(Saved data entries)
.....

-- ==== Sys2Proof/Word.lean ====
section
/-! DEFINITION. The word types of DLFO-CORE, one name per width the spec uses (10_state.md R20, 30_encoding.md R70 to
R74 and R81). Every value of the block is unsigned (00_scope.md section 5), so plain bit vectors carry them all. -/

namespace Sys2Proof

/-- A 32-bit Q16.16 register value: PHASE, PDELTA, STAGE (R70). -/
abbrev Word := BitVec 32

/-- One lane of a 32-bit register, `BUS_W = 8` bits wide (R5, R54), and one wavetable sample (R71). -/
abbrev Byte := BitVec 8

/-- A raw analog reading as the 16-bit port and the register RAW carry it (R74); also a wavetable index as the
16-bit port `wt_idx` carries it (R51). -/
abbrev Half := BitVec 16

/-- A DAC code (R72). -/
abbrev Code := BitVec 12

/-- An operation word (R81). -/
abbrev OpWord := BitVec 6

/-- A lane number `k` in `0 .. 3` (R83). -/
abbrev Lane := BitVec 2

/-- A foreground lane address `0 .. 7` (R54). -/
abbrev LaneAddr := BitVec 3

/-- A code of the foreground sequencer's state FGS (R30). -/
abbrev FgCode := BitVec 5

end Sys2Proof
end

.....

Task brief: List the lines of the records where "register" occurs.

Answer box:
/-- A 32-bit Q16.16 register value: PHASE, PDELTA, STAGE (R70). -/
/-- One lane of a 32-bit register, `BUS_W = 8` bits wide (R5, R54), and one wavetable sample (R71). -/
/-- A raw analog reading as the 16-bit port and the register RAW carry it (R74); also a wavetable index as the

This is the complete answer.